My pleasure :) This is my way of giving back. When I first joined three years ago, I was a wreck. There were some wonderful people who helped me (some of them are still here) through my dark days. Now, I couldn't be happier. I am in a great place regarding my recovery, and that's my wish for you - to come out on the other side, and take charge of your recovery. Life on this side is great - so you're welcome :)

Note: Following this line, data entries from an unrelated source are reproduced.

/-! ## Accumulator store (R165) -/

/-- The cause that the offset of `lda` or `sta` meets: one offset for the whole word. -/
def accCause (s : State) (i : Issue) (a0 : Int) : Option Cause :=
  if a0 % 128 ≠ 0 then some (misalAt a0)
  else if a0 < 0 || (256 * i.blk.hdr.accum : Int) < a0 + 128 then some { bit := 17, addr := BitVec.ofInt 64 a0, info := 0 }
  else if rowNamed (s.core i.core) i.bid (a0.toNat / 256) then some (engrc (BitVec.ofInt 64 a0) 64)
  else none
/-- R165. -/
def execLda (c : Ctl) (d : VReg) (x : Opnd) (imm : BitVec 18) (s : State) : Out :=
  exWord c (opndRegs x false) [.v d.val] false s (fun i s =>
    let a0 := i.offset i.low x imm
    if i.act.isEmpty then plain (some s)
    else if i.bad i.low (opndRegs x false) then i.poisoned s (BitVec.ofInt 64 a0)
    else if i.held s i.act .rlx .none then none
    else
      match accCause s i a0 with
      | some k => plain (some (i.raiseEach s (i.act.map (fun t => (t, k)))))
      | none =>
        let at_ (t : Nat) : Nat := a0.toNat / 4 + i.lane t
        plain (some (i.lanes s (fun t u =>
          u.putV d.val (i.blk.accAt (at_ t / 64) (at_ t % 64)) (i.blk.accIsBad (at_ t / 64) (at_ t % 64))))))
/-- R165. -/
def execSta (c : Ctl) (x : Opnd) (imm : BitVec 18) (a : Opnd) (s : State) : Out :=
  exWord c (opndRegs x false ++ opndRegs a false) [] false s (fun i s =>
    let a0 := i.offset i.low x imm
    if i.act.isEmpty then plain (some s)
    else if i.bad i.low (opndRegs x false) then i.poisoned s (BitVec.ofInt 64 a0)
    else if i.held s i.act .rlx .none then none
    else
      match accCause s i a0 with
      | some k => plain (some (i.raiseEach s (i.act.map (fun t => (t, k)))))
      | none =>
        let at_ (t : Nat) : Nat := a0.toNat / 4 + i.lane t
        plain (some (i.act.foldl (fun s t =>
          accStore s i.bid t (at_ t / 64) (at_ t % 64) (i.o32 t a) (i.bad t (opndRegs a false))) s)))

/-! ## Atomics and reductions (R166, R168) -/

/-- The check of an atomic: on host memory only the operations that the host accepts (R166). -/
def atomFate (s : State) (i : Issue) (k : AOp) (va : Dword) : Fate :=
  match globalFate s i va (aopBytes k) (aopBytes k) .atomic with
  | .go tgt nc => if tgtHost s tgt && !aopHost k then .trap (accv va 6) else .go tgt nc
  | f => f
/-- An atomic on a register of the control space reads it and changes nothing (R392). -/
def controlAtomic (s : State) (i : Issue) (tid tgt : Nat) (k : AOp) (d : Option Nat) : State :=
  match d with
  | some n => landLoad s i.bid tid [tid] (.v n) (aopSz k) (controlBytes s (tgt - Config.csBase) (aopBytes k)) false
  | none => s
/-- The requests of an atomic or reduction, one for each lane in ascending order (R160). -/
def atomBody (c : Ctl) (k : AOp) (ord : Ord) (sc : Scope) (m : MAddr) (regs : List Reg) (d : Option Nat)
    (ops : Issue → Nat → Dword × Dword) (i : Issue) (s : State) : Option (State × (Nat → Option Dword)) :=
  let bad (t : Nat) : Bool := i.bad t regs
  if i.badUse i.act (addrRegs m) then i.poisoned s (i.addr (i.badLane i.act (addrRegs m)) m)
  else if i.held s i.act .rlx .none then none
  else i.walked s i.act (fun t => i.addr t m) (aopBytes k) .atomic (fun s =>
    let fate (t : Nat) : Fate := atomFate s i k (i.addr t m)
    match badStore s (fatesOf i.act fate) bad with
    | some t => i.poisoned s (i.addr t m)
    | none =>
    plain (i.accesses (i.publish s ord (goers i.act fate)) i.act fate (fun t => i.addr t m) 1 (fun s t tgt _ =>
      if tgtControl s tgt then some (controlAtomic s i t tgt k d)
      else
        let ab := ops i t
        let s1 := atomicAt s i c { tid := t, tids := [t] } (i.addr t m) tgt (acqScope ord sc) (relScope ord sc)
          (.atomic (tgt % 64) k ab.1 ab.2 (bad t) d)
        some (match d with
          | some n => awaitDst s1 i.bid t (.v n) (aopSz k)
          | none => s1))))
/-- R166. -/
def execAtom (c : Ctl) (k : AOp) (ord : Ord) (sc : Scope) (d : VReg) (m : MAddr) (s : State) : Out :=
  exWord c (addrRegs m ++ atomRegs k d.val) (szRegs d.val (aopSz k)) false s
    (atomBody c k ord sc m (atomRegs k d.val) (some d.val) (fun i t => i.atomOps k t d.val))
/-- R168: never an acquire. -/
def execRed (c : Ctl) (k : AOp) (ord : Ord) (sc : Scope) (m : MAddr) (a : Opnd) (s : State) : Out :=
  exWord c (addrRegs m ++ opndRegs a (aopWide k)) [] false s
    (atomBody c k ord sc m (opndRegs a (aopWide k)) none (fun i t => (i.opnd t a (aopWide k), 0)))

/-! ## Fences and maintenance of the L1 (R171 to R174) -/

/-- R171: the fence issues when what it waits for has performed. -/
def execFence (c : Ctl) (ord : Ord) (sc : Scope) (s : State) : Out :=
  exWord c [] [] false s (fun i s =>
    if i.act.isEmpty then plain (some s)
    else if i.held s i.act ord sc || (ordAcq ord && loadOut s i.bid i.act s.seq) then none
    else
      let s1 := if ordRel ord then publishStas s i.bid i.act [atFence] else s
      let far (p : Nat) : Bool := widePlace p || decide (atScr 0 ≤ p)
      plain (some (if ordAcq ord then learnAt (acquireAt s1 i.core sc) i.bid i.act far else s1)))
/-- R172. -/
def execEfence (c : Ctl) (sc : Scope) (s : State) : Out :=
  exWord c [] [] false s (fun i s =>
    if i.act.isEmpty then plain (some s)
    else if i.held s i.act .rel sc then none
    else plain (some (acquireAt (fenceStas s i.bid i.slot i.act) i.core sc)))

/-- Whether a physical line backs a byte of a virtual range through a valid translation (R173). -/
def lineInRange (s : State) (ctx line va n : Nat) : Bool :=
  let first := va / 65536
  let pages := if n = 0 then 0 else (va + n - 1) / 65536 - first + 1
  (List.range pages).any (fun k =>
    match walk s (s.ctx ctx).ptroot.toNat ((first + k) * 65536 % 2 ^ 55) with
    | .leaf pa _ =>
      let lva := (first + k) * 65536 + line * 64 % 65536
      decide (first + k < 2 ^ 39) && pa / 65536 == line * 64 / 65536 && decide (va < lva + 64) && decide (lva < va + n)
    | _ => false)
/-- The clean global lines of a range leave the L1 (R173). -/
def cinvRange (s : State) (core ctx va n : Nat) : State :=
  if 262144 ≤ n then s.updCore core Core.invalGlobal
  else
    s.updCore core (fun k =>
      { k with l1 := k.l1.filter (fun e => !(e.2.priv.isNone && lineInRange s ctx e.1 va n)),
               fills := k.fills.map (fun f => if lineInRange s ctx f.line va n then { f with install := false } else f) })
/-- R173. -/
def execCinv (c : Ctl) (x : Opnd) (imm : BitVec 18) (b : Opnd) (s : State) : Out :=
  exWord c (opndRegs x true ++ opndRegs b false) [] false s (fun i s =>
    let va (t : Nat) : Dword := i.addr t (.off x imm)
    if i.badUse i.act (opndRegs x true ++ opndRegs b false) then i.poisoned s (va (i.badLane i.act (opndRegs x true ++ opndRegs b false)))
    else if i.held s i.act .rlx .none then none
    else
      let n (t : Nat) : Nat := if 262144 ≤ (i.o32 t b).toNat then 0 else (i.o32 t b).toNat
      if !i.act.all (fun t => pagesRoom s i.blk.ctx (va t) (n t)) then none
      else plain (some (i.act.foldl (fun s t =>
        cinvRange (touchPages s i.blk.ctx (va t) (n t)) i.core i.blk.ctx (va t).toNat (i.o32 t b).toNat) s)))

/-- The lines of the virtual address space that hold a thread's private bytes of a range. -/
def privLines (i : Issue) (tid p n : Nat) : List Nat :=
  let hi := Nat.min (p + n) i.blk.hdr.priv
  if hi ≤ p then [] else (List.range ((hi + 3) / 4 - p / 4)).map (fun k => (i.blk.privVa tid ((p / 4 + k) * 4)).toNat / 64)
/-- The private lines of a block that a core's L1 holds, among some lines of the virtual address space. -/
def Core.privOf (k : Core) (bid : Nat) (vlines : List Nat) : List Nat :=
  (k.l1.filter (fun e => e.2.priv == some bid && vlines.contains e.2.vline)).map (·.1)
/-- R174: the lines are written back and acknowledged as the word issues. -/
def execCwb (c : Ctl) (x : Opnd) (imm : BitVec 18) (b : Opnd) (s : State) : Out :=
  exWord c (opndRegs x false ++ opndRegs b false) [] false s (fun i s =>
    let p (t : Nat) : Int := i.offset t x imm
    if i.badUse i.act (opndRegs x false ++ opndRegs b false) then i.poisoned s (BitVec.ofInt 64 (p (i.badLane i.act (opndRegs x false ++ opndRegs b false))))
    else if i.held s i.act .rlx .none then none
    else
      let n (t : Nat) : Nat := (p t + (i.o32 t b).toNat).toNat - (p t).toNat
      let lines (s : State) (t : Nat) : List Nat := (s.core i.core).privOf i.bid (privLines i t (p t).toNat (n t))
      if !i.act.all (fun t => (lines s t).all (canWriteBack s i.core)) then none
      else plain (some (i.act.foldl (fun s t => (lines s t).foldl (fun s l => writeBack s i.core l) s) s)))

end Sys2Proof.Machine
end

Regarding NA - I completely understand. I have read posts from other people who went to neigrabroadoring towns to find NA groups, so they weren't in their small town (and potentially get "outed"). Although NA is 100% anonymous, you really never know, so it makes sense that you are reluctant to go to the one in your town. I was in Toronto, Canada when I first started NA (We now live in North Carolina - my husband and I moved to NC three months ago from Canada) and I assumed I wouldn't run into anyone I knew in such a huge city (seven million people) but I did meet people I knew (actually, quite a few people). One of those was my brother's ex girlfriend. She and I talked a bit but I found out a couple days later that she called my brother and asked him about my addiction. At that point in time, he had no idea (only my parents and husband new about my addiction). So, I'm sure you can imagine how upset that made me. Anyhow, take a look into some neigrabroadoring towns. Perhaps you'll find one you feel comfortable going to. It is very important that you don't do this alone, OJ, very very important. What about your doctor? Is she/she aware of your addiction? There are many addiction doctors/counsellors in the U.S. so perhaps you can find one to talk to. Your family physician really should know about this - you'd be surprised how helpful they can be. "Most" docs will not judge you. Having your family physician be aware of your addiction is probably the best thing you can do, as he/she will always have it in your file.

Take Imodium for the diarrhea. It will supress the stomach pain as well. I am so glad to hear that today is better. You are very lucky this time. Don't ever forget that.

Getting out today is a great idea. Keep very busy. Walking will help the restless legs, as well as a hot bath with epsom salts. You'd be surprised how much that helps.

Now, here's an important question. Are you able to get more pain pills from your doctor? You flushed the rest of your script a few days ago, however can you just "make a call" and get more?

I hope your have a great day. Keep in touch. I'm always here to help :)

emsmom
 
hi OJ!
i just wanted to say hi! and also say that i have had both type of withdrawals... i've had awful ones from percocets where i cant believe what i've done to myself... and other times where they really weren't that bad. so, if you need another reason to keep yourself on track, what emsmom says is totally true, you got totally lucky, which is awesome. but you never know if you go down that road again if you will get bad withdrawals next time. soooo....it's better to not find out! :)
good luck on your journey! and congrats on having your treatments be over and getting a good report that's your gonna be fine! that's some good news! yay!